The high predominance of Lb. sakei in all VP (Table 4) or MAP [32] samples suggests that free-range chicken meat may be more selective for Lb. sakei growth during storage due to its lowered pH and higher lactate and possibly glucose content, or other genetic or nutritional factors compared to conventional chicken meat. On this basis, the spoilage microbial (LAB) community of free-range chicken MAP meat may constantly share a higher similarity with that of fresh minced MAP beef dominated by Lb. sakei [81] rather than by Carnobacterium spp. and B. thermosphacta or by Lc. gelidum/gasicomitatum, being the dominant spoilers in retail high-O₂ MAP, fresh [1,4,9,10,13,26] or marinated [63,66], chicken meat products, respectively. Further research is required to validate the above hypothesis. Also, based on the preceding discussion, the in vitro and in situ antilisterial potential of the isolated Lb. sakei (mainly), C. divergens, and Lc. carnosum strain biotypes/genotypes from the VP or MAP free-range chicken meat minces would be useful to evaluate in future screening studies to potentially detect novel bacteriocinogenic strains suitable for use as bioprotective cultures in the poultry meat industry.

5. Conclusions

This is the first report on the microbial spoilage of minced Greek free-range chicken meat stored in VP compared to low-O₂ MAP (30%/70% CO₂/N₂) at 4 °C for up to 10 days.
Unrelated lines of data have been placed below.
/-- The detail of the class-1 fault of a word that does not decode (R72). -/
def DecodeError.detail : DecodeError → Nat
  | .unassignedOpcode => 0
  | .reservedField => 1
  | .illegalOpcode => 2
  | .reservedValue => 3

/-- The field of n bits from bit lo upward. -/
def bits (lo n : Nat) (w : InstrWord) : BitVec n := w.extractLsb' lo n

/-- Bit n of a word. -/
def bit (n : Nat) (w : InstrWord) : Bool := bits n 1 w == 1#1

/-- A word that holds v from bit lo upward and zeros elsewhere. -/
def put (lo : Nat) {n : Nat} (v : BitVec n) : InstrWord := v.setWidth 96 <<< lo

/-- A word whose bit n is b and whose other bits are 0. -/
def putBit (n : Nat) (b : Bool) : InstrWord := put n (BitVec.ofBool b)

/-- The n bits from bit lo upward are zero. -/
def zero (lo n : Nat) (w : InstrWord) : Bool := bits lo n w == 0#n

/-- The last checks of decoding: the reserved fields, then the reserved values (R73, steps 4 and 5). -/
def gate (clear : Bool) (i : Instr) : Except DecodeError Instr :=
  if clear && fieldsClear i then (if valuesOk i then .ok i else .error .reservedValue)
  else .error .reservedField

/-- As gate, for the forms whose cond field accepts only 0x0 (R76). -/
def gateCond (cond : BitVec 4) (clear : Bool) (i : Instr) : Except DecodeError Instr :=
  if clear && fieldsClear i then (if valuesOk i && cond == 0#4 then .ok i else .error .reservedValue)
  else .error .reservedField

/-- As gate, with a reserved value that no operand of the form shows. -/
def gateWith (value clear : Bool) (i : Instr) : Except DecodeError Instr :=
  if clear && fieldsClear i then (if valuesOk i && value then .ok i else .error .reservedValue)
  else .error .reservedField

/-- MTS by its special register: the table gives s.ps, s.seed, s.tvec, s.asid and the shape registers rows of their own. -/
def mtsOf (sreg : BitVec 12) (xa : BitVec 6) : Instr :=
  if sreg = 0x010#12 then .mtsPs xa
  else if sreg = 0x011#12 then .mtsSeed xa
  else if sreg = 0x012#12 then .mtsTvec xa
  else if sreg = 0x020#12 then .mtsAsid xa
  else if sreg.extractLsb' 3 9 = 0x020#9 then .mtsShape (sreg.extractLsb' 0 3) xa
  else .mts xa sreg


/-- Row 0x0 of the opcode map (R69). -/
def decodeRow0 (w : InstrWord) : Except DecodeError Instr :=
  match (bits 88 4 w).toNat with
  | 0 => gate (zero 0 88 w) .nop
  | 1 => gate (zero 0 88 w) .halt
  | 2 => gate (zero 64 24 w) (.trap (bits 0 64 w))
  | 3 => gate (zero 64 24 w) (.syscall (bits 0 64 w))
  | 4 => gate (zero 0 88 w) .eret
  | 5 => gate (zero 0 48 w && zero 60 22 w) (.mfs (bits 82 6 w) (bits 48 12 w))
  | 6 => gate (zero 0 48 w && zero 60 16 w && zero 82 6 w) (mtsOf (bits 48 12 w) (bits 76 6 w))
  | 7 => gate (zero 0 88 w) .ifence
  | 8 => gate (zero 0 88 w) .ctxmark
  | 9 => gate (zero 0 76 w) (.sleep (bits 82 6 w) (bits 76 6 w))
  | 10 => gate (zero 0 76 w && zero 82 6 w) (.preack (bits 76 6 w))
  | 11 => gate (zero 0 76 w && zero 82 6 w) (.objdecl (bits 76 6 w))
  | 12 => gate (zero 0 76 w && zero 82 6 w) (.objdrop (bits 76 6 w))
  -- STMAP 8 (R305): lg is a reserved field; a nonzero imm32[31:5] is a reserved value (R303, log 54).
  | 13 => if bits 51 8 w = 8#8 then gateWith (zero 5 27 w) (zero 0 5 w && zero 32 19 w && zero 59 11 w && zero 82 6 w) (.stmapAperture (bits 76 6 w) (bits 70 6 w)) else gate (zero 32 19 w && zero 59 11 w && zero 82 6 w) (.stmap (bits 51 8 w) (bits 76 6 w) (bits 70 6 w) (bits 0 32 w))
  | 14 => gate (zero 0 51 w && zero 59 29 w) (.stunmap (bits 51 8 w))
  | _ => gate (zero 0 36 w && zero 40 11 w && zero 59 29 w) (.stflush (bits 51 8 w) (bits 36 4 w))

/-- Row 0x1 of the opcode map (R69). -/
def decodeRow1 (w : InstrWord) : Except DecodeError Instr :=
  match (bits 88 4 w).toNat with
  | 0 => gate (zero 0 70 w) (.add (bits 82 6 w) (bits 76 6 w) (bits 70 6 w))
  | 1 => gate (zero 0 70 w) (.sub (bits 82 6 w) (bits 76 6 w) (bits 70 6 w))
  | 2 => gate (zero 0 70 w) (.mul (bits 82 6 w) (bits 76 6 w) (bits 70 6 w))
  | 3 => gate (zero 0 48 w && zero 49 21 w) (.mulh (bits 82 6 w) (bits 76 6 w) (bits 70 6 w) (bit 48 w))
  | 4 => gate (zero 0 48 w && zero 49 21 w) (.div (bits 82 6 w) (bits 76 6 w) (bits 70 6 w) (bit 48 w))
  | 5 => gate (zero 0 48 w && zero 49 21 w) (.rem (bits 82 6 w) (bits 76 6 w) (bits 70 6 w) (bit 48 w))
  | 6 => gate (zero 0 70 w) (.and (bits 82 6 w) (bits 76 6 w) (bits 70 6 w))
  | 7 => gate (zero 0 70 w) (.or (bits 82 6 w) (bits 76 6 w) (bits 70 6 w))
  | 8 => gate (zero 0 70 w) (.xor (bits 82 6 w) (bits 76 6 w) (bits 70 6 w))
  | 9 => gate (zero 0 70 w) (.andn (bits 82 6 w) (bits 76 6 w) (bits 70 6 w))
  | 10 => gate (zero 0 70 w) (.shl (bits 82 6 w) (bits 76 6 w) (bits 70 6 w))
  | 11 => gate (zero 0 70 w) (.shr (bits 82 6 w) (bits 76 6 w) (bits 70 6 w))
  | 12 => gate (zero 0 70 w) (.sar (bits 82 6 w) (bits 76 6 w) (bits 70 6 w))
  | 13 => gate (zero 0 48 w && zero 49 21 w) (.min (bits 82 6 w) (bits 76 6 w) (bits 70 6 w) (bit 48 w))
  | 14 => gate (zero 0 48 w && zero 49 21 w) (.max (bits 82 6 w) (bits 76 6 w) (bits 70 6 w) (bit 48 w))
  | _ => gate (zero 0 49 w && zero 53 17 w) (.cmp (bits 82 6 w) (bits 76 6 w) (bits 70 6 w) (bits 49 4 w))

/-- Row 0x2 of the opcode map (R69). -/
def decodeRow2 (w : InstrWord) : Except DecodeError Instr :=
  match (bits 88 4 w).toNat with
  | 0 => gate (zero 64 12 w) (.addi (bits 82 6 w) (bits 76 6 w) (bits 0 64 w))
  | 1 => gate (zero 64 12 w) (.muli (bits 82 6 w) (bits 76 6 w) (bits 0 64 w))
  | 2 => gate (zero 64 12 w) (.andi (bits 82 6 w) (bits 76 6 w) (bits 0 64 w))
  | 3 => gate (zero 64 12 w) (.ori (bits 82 6 w) (bits 76 6 w) (bits 0 64 w))
  | 4 => gate (zero 64 12 w) (.xori (bits 82 6 w) (bits 76 6 w) (bits 0 64 w))
  | 5 => gate (zero 64 12 w) (.shli (bits 82 6 w) (bits 76 6 w) (bits 0 64 w))
  | 6 => gate (zero 64 12 w) (.shri (bits 82 6 w) (bits 76 6 w) (bits 0 64 w))
  | 7 => gate (zero 64 12 w) (.sari (bits 82 6 w) (bits 76 6 w) (bits 0 64 w))
  | 8 => gate (zero 68 8 w) (.cmpi (bits 82 6 w) (bits 76 6 w) (bits 0 64 w) (bits 64 4 w))
  | 9 => gate (zero 64 18 w) (.movi (bits 82 6 w) (bits 0 64 w))
  | 10 => gate (zero 0 76 w) (.clz (bits 82 6 w) (bits 76 6 w))
  | 11 => gate (zero 0 76 w) (.ctz (bits 82 6 w) (bits 76 6 w))
  | 12 => gate (zero 0 76 w) (.popc (bits 82 6 w) (bits 76 6 w))
  | 13 => gate (zero 64 12 w) (.sext (bits 82 6 w) (bits 76 6 w) (bits 0 64 w))
  | 14 => gate (zero 64 12 w) (.zext (bits 82 6 w) (bits 76 6 w) (bits 0 64 w))
  | _ => gate (zero 0 64 w) (.sel (bits 82 6 w) (bits 76 6 w) (bits 70 6 w) (bits 64 6 w))

/-- Row 0x3 of the opcode map (R69). -/
def decodeRow3 (w : InstrWord) : Except DecodeError Instr :=
  match (bits 88 4 w).toNat with
  | 0 => gate (zero 0 48 w && zero 52 18 w) (.fadd (bits 82 6 w) (bits 76 6 w) (bits 70 6 w) (bit 48 w) (bits 49 3 w))
  | 1 => gate (zero 0 48 w && zero 52 18 w) (.fsub (bits 82 6 w) (bits 76 6 w) (bits 70 6 w) (bit 48 w) (bits 49 3 w))
  | 2 => gate (zero 0 48 w && zero 52 18 w) (.fmul (bits 82 6 w) (bits 76 6 w) (bits 70 6 w) (bit 48 w) (bits 49 3 w))
  | 3 => gate (zero 0 48 w && zero 52 12 w) (.ffma (bits 82 6 w) (bits 76 6 w) (bits 70 6 w) (bits 64 6 w) (bit 48 w) (bits 49 3 w))
  | 4 => gate (zero 0 48 w && zero 52 18 w) (.fdiv (bits 82 6 w) (bits 76 6 w) (bits 70 6 w) (bit 48 w) (bits 49 3 w))
  | 5 => gate (zero 0 48 w && zero 52 24 w) (.fsqrt (bits 82 6 w) (bits 76 6 w) (bit 48 w) (bits 49 3 w))
  | 6 => gate (zero 0 48 w && zero 49 21 w) (.fmin (bits 82 6 w) (bits 76 6 w) (bits 70 6 w) (bit 48 w))
  | 7 => gate (zero 0 48 w && zero 49 21 w) (.fmax (bits 82 6 w) (bits 76 6 w) (bits 70 6 w) (bit 48 w))
  | 8 => gate (zero 0 48 w && zero 49 3 w && zero 56 14 w) (.fcmp (bits 82 6 w) (bits 76 6 w) (bits 70 6 w) (bit 48 w) (bits 52 4 w))
  | 9 => gate (zero 0 49 w && zero 52 4 w && zero 62 14 w) (.fcvt (bits 82 6 w) (bits 76 6 w) (bits 56 3 w) (bits 59 3 w) (bits 49 3 w))
  | _ => .error .unassignedOpcode

/-- Row 0x4 of the opcode map (R69). -/
def decodeRow4 (w : InstrWord) : Except DecodeError Instr :=
  match (bits 88 4 w).toNat with
  | 0 => gate (zero 64 5 w) (.br (bits 82 6 w) (bits 76 6 w) (bits 72 4 w) (bits 69 3 w) (bits 0 64 w))
  | 1 => gate (zero 64 5 w) (.bri (bits 82 6 w) (bits 76 6 w) (bits 72 4 w) (bits 69 3 w) (bits 0 64 w))
  | 2 => gateCond (bits 72 4 w) (zero 64 5 w && zero 76 12 w) (.jmp (bits 69 3 w) (bits 0 64 w))
  | 3 => gateCond (bits 72 4 w) (zero 0 72 w && zero 76 6 w) (.jmpr (bits 82 6 w))
  | 4 => gateCond (bits 72 4 w) (zero 64 5 w && zero 76 12 w) (.call (bits 69 3 w) (bits 0 64 w))
  | 5 => gateCond (bits 72 4 w) (zero 0 72 w && zero 76 6 w) (.callr (bits 82 6 w))
  | 6 => gateCond (bits 72 4 w) (zero 64 5 w && zero 76 6 w) (.loop (bits 82 6 w) (bits 69 3 w) (bits 0 64 w))
  | 7 => gate (zero 0 67 w && zero 69 3 w) (.cmpsk (bits 82 6 w) (bits 76 6 w) (bits 72 4 w) (bits 67 2 w))
  | 8 => gate (zero 64 3 w && zero 69 3 w && zero 76 6 w) (.cmpski (bits 82 6 w) (bits 72 4 w) (bits 67 2 w) (bits 0 64 w))
  | _ => .error .unassignedOpcode

/-- Row 0x5 of the opcode map (R69). -/
def decodeRow5 (w : InstrWord) : Except DecodeError Instr :=
  match (bits 88 4 w).toNat with
  | 0 => gate (zero 67 9 w) (.ld (bits 82 6 w) (bits 76 6 w) (bits 0 64 w) (bits 64 2 w) (bit 66 w))
  | 1 => gate (zero 66 10 w) (.st (bits 82 6 w) (bits 76 6 w) (bits 0 64 w) (bits 64 2 w))
  | 2 => gate (zero 69 7 w) (.lda (bits 82 6 w) (bits 76 6 w) (bits 0 64 w) (bits 64 2 w) (bit 66 w) (bits 67 2 w))
  | 3 => gate (zero 66 1 w && zero 69 7 w) (.stl (bits 82 6 w) (bits 76 6 w) (bits 0 64 w) (bits 64 2 w) (bits 67 2 w))
  | 4 => gate (zero 0 48 w && zero 54 16 w) (.aadd (bits 82 6 w) (bits 76 6 w) (bits 70 6 w) (bits 48 2 w) (bits 50 2 w) (bit 52 w) (bit 53 w))
  | 5 => gate (zero 0 48 w && zero 55 15 w) (.amin (bits 82 6 w) (bits 76 6 w) (bits 70 6 w) (bits 48 2 w) (bits 50 2 w) (bit 52 w) (bit 53 w) (bit 54 w))
  | 6 => gate (zero 0 48 w && zero 55 15 w) (.amax (bits 82 6 w) (bits 76 6 w) (bits 70 6 w) (bits 48 2 w) (bits 50 2 w) (bit 52 w) (bit 53 w) (bit 54 w))
  | 7 => gate (zero 0 48 w && zero 54 16 w) (.aand (bits 82 6 w) (bits 76 6 w) (bits 70 6 w) (bits 48 2 w) (bits 50 2 w) (bit 52 w) (bit 53 w))
  | 8 => gate (zero 0 48 w && zero 54 16 w) (.aor (bits 82 6 w) (bits 76 6 w) (bits 70 6 w) (bits 48 2 w) (bits 50 2 w) (bit 52 w) (bit 53 w))
  | 9 => gate (zero 0 48 w && zero 54 16 w) (.axor (bits 82 6 w) (bits 76 6 w) (bits 70 6 w) (bits 48 2 w) (bits 50 2 w) (bit 52 w) (bit 53 w))
  | 10 => gate (zero 0 48 w && zero 54 16 w) (.aswp (bits 82 6 w) (bits 76 6 w) (bits 70 6 w) (bits 48 2 w) (bits 50 2 w) (bit 52 w) (bit 53 w))
  | 11 => gate (zero 0 48 w && zero 54 10 w) (.acas (bits 82 6 w) (bits 76 6 w) (bits 70 6 w) (bits 64 6 w) (bits 48 2 w) (bits 50 2 w) (bit 52 w) (bit 53 w))
  | 12 => gate (zero 0 50 w && zero 52 4 w && zero 60 10 w && zero 82 6 w) (.red (bits 76 6 w) (bits 70 6 w) (bits 50 2 w) (bits 56 2 w) (bits 58 2 w))
  | _ => .error .unassignedOpcode

/-- Row 0x6 of the opcode map (R69). -/
def decodeRow6 (w : InstrWord) : Except DecodeError Instr :=
  match (bits 88 4 w).toNat with
  | 0 => gate (zero 32 21 w) (.tld (bits 83 5 w) (bits 80 3 w) (bits 75 5 w) (bits 69 6 w) (bits 63 6 w) (bits 57 6 w) (bits 53 4 w) (bits 0 32 w))
  | 1 => gate (zero 32 25 w) (.tst (bits 83 5 w) (bits 80 3 w) (bits 75 5 w) (bits 69 6 w) (bits 63 6 w) (bits 57 6 w) (bits 0 32 w))
  | 2 => gate (zero 32 21 w) (.tldx (bits 83 5 w) (bits 80 3 w) (bits 75 5 w) (bits 69 6 w) (bits 63 6 w) (bits 57 6 w) (bits 53 4 w) (bits 0 32 w))
  | 3 => gate (zero 32 25 w) (.tstx (bits 83 5 w) (bits 80 3 w) (bits 75 5 w) (bits 69 6 w) (bits 63 6 w) (bits 57 6 w) (bits 0 32 w))
  | 4 => gate (zero 0 51 w && zero 63 20 w) (.tzero (bits 83 5 w) (bits 60 3 w) (bits 55 5 w) (bits 51 4 w))
  | 5 => gate (zero 0 45 w && zero 63 20 w) (.tfill (bits 83 5 w) (bits 60 3 w) (bits 55 5 w) (bits 51 4 w) (bits 45 6 w))
  | 6 => gate (zero 0 78 w) (.tmov (bits 83 5 w) (bits 78 5 w))
  | 7 => gate (zero 32 13 w && zero 51 27 w && zero 83 5 w) (.tmovx (bits 78 5 w) (bits 45 6 w) (bits 0 32 w))
  | 8 => gate (zero 32 13 w && zero 51 27 w) (.tmovs (bits 83 5 w) (bits 78 5 w) (bits 45 6 w) (bits 0 32 w))
  | 9 => gate (zero 0 45 w && zero 51 27 w && zero 83 5 w) (.tshr (bits 78 5 w) (bits 45 6 w))
  | 10 => gate (zero 0 51 w && zero 63 15 w) (.treshape (bits 83 5 w) (bits 78 5 w) (bits 60 3 w) (bits 55 5 w) (bits 51 4 w))
  | _ => .error .unassignedOpcode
Comparisons were not based only on TVCs and selective microbial enumerations across storage, but they were extended to identifying the SSOs in the VP meat batches of this study vs. the resultant MAP products studied previously [32]. Results indicated that the free-range chicken minces spoiled more rapidly and offensively in VP than in anoxic MAP conditions. LAB and B. thermosphacta were major spoilers, whereas Pseudomonas and Enterobacteriacae likely were minor spoilers. Detected use of an acetate-containing antimicrobial in one of the industrial batches (VP + AA) before mincing retarded TVC and LAB growth comparably to low-O₂ MAP and altered the sensory spoilage to the mildest acidic offodor type at 4 °C. Latilactobacillus, primarily Lb. sakei, were favored to dominate in MAP and VP + AA, whereas C. divergens, Lc. carnosum, and/or B. thermosphacta were more frequent in the spoiled VPs, without erasing the predominance of Lb. sakei. L. monocytogenes failed to grow, but survived without death, in all free-range VP chicken meat minces at 4 °C for 10 days, regardless of whether the mince contained ‘external’ lactate/acetate. Although culture-dependent studies based on a higher number of isolates during storage might detect additional LAB or non-LAB species, the composition of the terminal spoilage community based on conventional methods would remain valid with regard to the SSOs identified. However, additional metagenomic analyses combined with advanced biochemical and sensory quality studies are required to provide in-depth descriptions of the diverse microbial ecology and the volatilome associated with the spoilage of free-range compared to conventional chicken meat products.